[Task directions]: Print, in exact form, the lines below from the one containing "one rotation. -/" through the one containing "refine ⟨?_, quantise_eq_extract v⟩", and omit all others.

[Record extracts]:
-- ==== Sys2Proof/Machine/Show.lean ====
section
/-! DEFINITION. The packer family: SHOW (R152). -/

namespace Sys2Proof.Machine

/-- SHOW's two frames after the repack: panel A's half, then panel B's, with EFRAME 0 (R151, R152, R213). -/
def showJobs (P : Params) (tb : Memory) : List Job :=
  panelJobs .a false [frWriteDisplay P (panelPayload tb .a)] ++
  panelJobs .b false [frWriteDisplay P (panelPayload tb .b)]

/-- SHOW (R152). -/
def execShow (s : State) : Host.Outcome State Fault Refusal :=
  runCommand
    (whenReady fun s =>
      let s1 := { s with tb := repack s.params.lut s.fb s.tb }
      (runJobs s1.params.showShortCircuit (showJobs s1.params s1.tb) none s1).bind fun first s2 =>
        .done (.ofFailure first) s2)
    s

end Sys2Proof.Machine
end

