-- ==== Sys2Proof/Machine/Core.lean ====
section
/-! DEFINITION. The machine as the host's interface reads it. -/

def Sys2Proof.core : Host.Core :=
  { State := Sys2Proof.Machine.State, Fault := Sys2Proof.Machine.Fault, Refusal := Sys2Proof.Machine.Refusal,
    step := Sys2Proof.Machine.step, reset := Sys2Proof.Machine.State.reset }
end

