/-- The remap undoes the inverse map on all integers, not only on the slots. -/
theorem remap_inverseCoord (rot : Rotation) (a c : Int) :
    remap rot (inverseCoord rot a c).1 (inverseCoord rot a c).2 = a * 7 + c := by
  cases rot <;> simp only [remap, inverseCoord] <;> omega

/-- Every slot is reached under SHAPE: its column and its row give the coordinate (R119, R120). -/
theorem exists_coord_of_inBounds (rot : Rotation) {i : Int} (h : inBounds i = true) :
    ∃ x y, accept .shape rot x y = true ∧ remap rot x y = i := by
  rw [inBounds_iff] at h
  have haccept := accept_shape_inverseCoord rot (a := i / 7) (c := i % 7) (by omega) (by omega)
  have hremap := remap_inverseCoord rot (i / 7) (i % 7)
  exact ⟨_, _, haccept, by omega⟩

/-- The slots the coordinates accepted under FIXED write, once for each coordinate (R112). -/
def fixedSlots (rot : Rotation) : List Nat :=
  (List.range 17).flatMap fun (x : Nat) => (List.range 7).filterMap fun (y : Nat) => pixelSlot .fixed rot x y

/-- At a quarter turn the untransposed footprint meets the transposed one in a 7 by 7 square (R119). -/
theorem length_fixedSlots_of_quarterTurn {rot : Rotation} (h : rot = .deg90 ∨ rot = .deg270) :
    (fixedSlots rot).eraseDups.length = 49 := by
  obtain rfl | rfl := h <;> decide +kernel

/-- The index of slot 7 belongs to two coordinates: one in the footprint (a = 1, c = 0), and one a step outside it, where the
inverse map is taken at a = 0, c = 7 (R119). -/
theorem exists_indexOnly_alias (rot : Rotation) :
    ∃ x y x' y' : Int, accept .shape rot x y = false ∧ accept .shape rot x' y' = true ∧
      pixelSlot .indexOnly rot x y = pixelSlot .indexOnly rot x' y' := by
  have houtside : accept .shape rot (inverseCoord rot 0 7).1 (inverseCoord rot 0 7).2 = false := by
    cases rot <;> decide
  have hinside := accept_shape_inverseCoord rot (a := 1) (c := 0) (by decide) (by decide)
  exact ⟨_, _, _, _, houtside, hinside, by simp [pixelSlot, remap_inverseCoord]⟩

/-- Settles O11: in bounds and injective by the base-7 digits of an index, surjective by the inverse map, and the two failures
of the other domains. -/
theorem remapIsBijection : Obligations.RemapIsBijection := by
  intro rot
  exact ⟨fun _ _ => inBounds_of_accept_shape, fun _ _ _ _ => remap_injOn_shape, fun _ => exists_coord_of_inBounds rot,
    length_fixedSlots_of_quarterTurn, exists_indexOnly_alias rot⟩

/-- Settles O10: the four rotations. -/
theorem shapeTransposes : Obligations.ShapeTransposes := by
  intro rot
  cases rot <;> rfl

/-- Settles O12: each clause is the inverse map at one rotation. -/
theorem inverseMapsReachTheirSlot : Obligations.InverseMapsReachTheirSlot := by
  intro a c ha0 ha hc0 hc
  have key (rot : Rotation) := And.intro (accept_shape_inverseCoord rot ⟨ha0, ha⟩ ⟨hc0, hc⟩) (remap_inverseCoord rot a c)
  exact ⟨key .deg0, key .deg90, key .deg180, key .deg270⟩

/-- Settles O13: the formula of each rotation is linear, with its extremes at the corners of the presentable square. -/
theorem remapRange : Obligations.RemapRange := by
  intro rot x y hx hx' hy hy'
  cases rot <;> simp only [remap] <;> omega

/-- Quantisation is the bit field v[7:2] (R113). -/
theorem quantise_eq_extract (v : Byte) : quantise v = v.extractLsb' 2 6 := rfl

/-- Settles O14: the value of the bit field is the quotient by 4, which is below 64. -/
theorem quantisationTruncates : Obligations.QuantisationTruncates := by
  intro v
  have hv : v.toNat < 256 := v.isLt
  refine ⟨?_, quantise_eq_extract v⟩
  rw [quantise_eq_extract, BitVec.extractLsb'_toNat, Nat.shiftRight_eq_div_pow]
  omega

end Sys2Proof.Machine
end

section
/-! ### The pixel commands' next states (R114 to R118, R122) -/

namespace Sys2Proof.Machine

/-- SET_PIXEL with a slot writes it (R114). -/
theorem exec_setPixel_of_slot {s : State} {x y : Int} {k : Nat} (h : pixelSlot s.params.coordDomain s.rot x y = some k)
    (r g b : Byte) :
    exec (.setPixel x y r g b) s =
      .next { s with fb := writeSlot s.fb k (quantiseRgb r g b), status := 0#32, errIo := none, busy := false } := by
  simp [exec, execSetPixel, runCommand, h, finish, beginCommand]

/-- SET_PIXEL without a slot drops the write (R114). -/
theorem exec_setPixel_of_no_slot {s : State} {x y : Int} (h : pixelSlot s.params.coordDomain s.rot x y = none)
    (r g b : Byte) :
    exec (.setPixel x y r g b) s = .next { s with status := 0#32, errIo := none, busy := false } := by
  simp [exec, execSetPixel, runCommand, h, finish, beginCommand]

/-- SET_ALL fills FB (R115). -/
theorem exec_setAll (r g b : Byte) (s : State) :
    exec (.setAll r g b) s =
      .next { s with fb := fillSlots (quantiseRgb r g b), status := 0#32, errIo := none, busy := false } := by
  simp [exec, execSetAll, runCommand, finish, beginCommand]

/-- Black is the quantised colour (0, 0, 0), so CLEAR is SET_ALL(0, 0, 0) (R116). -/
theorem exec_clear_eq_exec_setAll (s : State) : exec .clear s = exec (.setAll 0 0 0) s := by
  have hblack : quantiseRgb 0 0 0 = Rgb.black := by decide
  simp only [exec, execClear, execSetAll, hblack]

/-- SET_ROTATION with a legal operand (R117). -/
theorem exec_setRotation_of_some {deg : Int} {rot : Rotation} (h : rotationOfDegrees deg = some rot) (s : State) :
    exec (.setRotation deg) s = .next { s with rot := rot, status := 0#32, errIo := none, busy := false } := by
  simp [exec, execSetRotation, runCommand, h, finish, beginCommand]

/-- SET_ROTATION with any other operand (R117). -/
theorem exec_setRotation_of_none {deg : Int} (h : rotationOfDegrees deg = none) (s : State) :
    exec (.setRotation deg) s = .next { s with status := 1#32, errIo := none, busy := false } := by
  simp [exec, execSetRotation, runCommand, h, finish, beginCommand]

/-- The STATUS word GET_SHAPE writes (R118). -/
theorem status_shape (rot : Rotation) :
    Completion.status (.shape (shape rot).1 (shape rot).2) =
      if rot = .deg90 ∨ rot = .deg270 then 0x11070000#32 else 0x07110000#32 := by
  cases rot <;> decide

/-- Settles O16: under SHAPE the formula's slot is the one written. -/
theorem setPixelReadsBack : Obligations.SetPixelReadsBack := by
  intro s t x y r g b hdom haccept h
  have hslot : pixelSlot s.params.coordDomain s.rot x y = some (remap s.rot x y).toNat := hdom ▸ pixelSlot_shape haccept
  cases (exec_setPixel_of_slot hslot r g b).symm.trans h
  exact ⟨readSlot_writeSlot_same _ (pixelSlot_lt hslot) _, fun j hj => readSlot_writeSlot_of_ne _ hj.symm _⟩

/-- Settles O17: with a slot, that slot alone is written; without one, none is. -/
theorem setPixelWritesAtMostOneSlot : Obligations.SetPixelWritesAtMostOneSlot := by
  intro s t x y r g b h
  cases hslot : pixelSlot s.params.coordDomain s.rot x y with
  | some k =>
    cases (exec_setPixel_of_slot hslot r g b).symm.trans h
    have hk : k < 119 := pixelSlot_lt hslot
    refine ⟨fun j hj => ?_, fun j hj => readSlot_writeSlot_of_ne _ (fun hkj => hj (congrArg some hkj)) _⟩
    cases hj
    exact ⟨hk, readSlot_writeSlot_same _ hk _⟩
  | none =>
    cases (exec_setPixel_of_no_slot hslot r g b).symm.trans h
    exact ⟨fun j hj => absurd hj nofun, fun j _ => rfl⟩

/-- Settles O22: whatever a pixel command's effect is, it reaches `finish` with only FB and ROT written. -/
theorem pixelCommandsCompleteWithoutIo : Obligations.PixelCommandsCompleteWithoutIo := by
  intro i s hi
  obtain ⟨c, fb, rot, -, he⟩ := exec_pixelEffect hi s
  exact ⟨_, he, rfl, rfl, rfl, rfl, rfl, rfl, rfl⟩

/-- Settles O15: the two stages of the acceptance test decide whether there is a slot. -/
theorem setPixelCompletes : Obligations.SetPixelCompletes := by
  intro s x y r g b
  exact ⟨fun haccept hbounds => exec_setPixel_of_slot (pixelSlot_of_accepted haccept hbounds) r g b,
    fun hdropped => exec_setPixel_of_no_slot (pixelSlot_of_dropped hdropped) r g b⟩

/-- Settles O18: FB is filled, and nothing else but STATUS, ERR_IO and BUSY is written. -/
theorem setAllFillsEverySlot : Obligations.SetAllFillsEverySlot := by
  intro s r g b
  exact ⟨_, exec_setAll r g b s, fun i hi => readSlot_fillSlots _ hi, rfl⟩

* * *

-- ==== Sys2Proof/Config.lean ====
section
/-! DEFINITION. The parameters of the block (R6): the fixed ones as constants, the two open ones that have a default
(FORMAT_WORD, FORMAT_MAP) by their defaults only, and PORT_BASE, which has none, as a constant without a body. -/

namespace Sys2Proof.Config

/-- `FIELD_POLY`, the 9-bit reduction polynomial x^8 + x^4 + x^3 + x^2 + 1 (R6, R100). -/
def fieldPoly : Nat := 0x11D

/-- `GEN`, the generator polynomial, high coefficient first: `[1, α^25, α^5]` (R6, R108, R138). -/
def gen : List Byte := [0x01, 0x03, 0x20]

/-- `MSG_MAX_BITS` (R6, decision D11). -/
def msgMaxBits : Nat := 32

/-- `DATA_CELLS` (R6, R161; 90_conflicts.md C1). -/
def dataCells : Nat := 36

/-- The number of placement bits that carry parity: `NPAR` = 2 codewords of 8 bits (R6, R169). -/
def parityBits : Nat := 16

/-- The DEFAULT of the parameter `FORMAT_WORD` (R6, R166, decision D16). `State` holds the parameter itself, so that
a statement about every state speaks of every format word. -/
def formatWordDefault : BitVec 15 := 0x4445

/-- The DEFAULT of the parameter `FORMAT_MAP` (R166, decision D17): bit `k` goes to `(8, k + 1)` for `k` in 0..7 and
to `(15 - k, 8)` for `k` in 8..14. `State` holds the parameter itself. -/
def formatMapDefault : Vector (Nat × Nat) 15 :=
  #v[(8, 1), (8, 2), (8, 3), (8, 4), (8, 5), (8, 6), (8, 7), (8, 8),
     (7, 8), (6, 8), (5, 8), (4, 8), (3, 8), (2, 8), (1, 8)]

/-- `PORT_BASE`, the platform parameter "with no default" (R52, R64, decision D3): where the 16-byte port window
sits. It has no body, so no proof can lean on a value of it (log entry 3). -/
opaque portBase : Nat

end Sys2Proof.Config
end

[Answer]:
/-- Settles O12: each clause is the inverse map at one rotation. -/
theorem inverseMapsReachTheirSlot : Obligations.InverseMapsReachTheirSlot := by
  intro a c ha0 ha hc0 hc
  have key (rot : Rotation) := And.intro (accept_shape_inverseCoord rot ⟨ha0, ha⟩ ⟨hc0, hc⟩) (remap_inverseCoord rot a c)
  exact ⟨key .deg0, key .deg90, key .deg180, key .deg270⟩

/-- Settles O13: the formula of each rotation is linear, with its extremes at the corners of the presentable square. -/
theorem remapRange : Obligations.RemapRange := by
  intro rot x y hx hx' hy hy'
  cases rot <;> simp only [remap] <;> omega

/-- Quantisation is the bit field v[7:2] (R113). -/
theorem quantise_eq_extract (v : Byte) : quantise v = v.extractLsb' 2 6 := rfl

/-- Settles O14: the value of the bit field is the quotient by 4, which is below 64. -/
theorem quantisationTruncates : Obligations.QuantisationTruncates := by
  intro v
  have hv : v.toNat < 256 := v.isLt
  refine ⟨?_, quantise_eq_extract v⟩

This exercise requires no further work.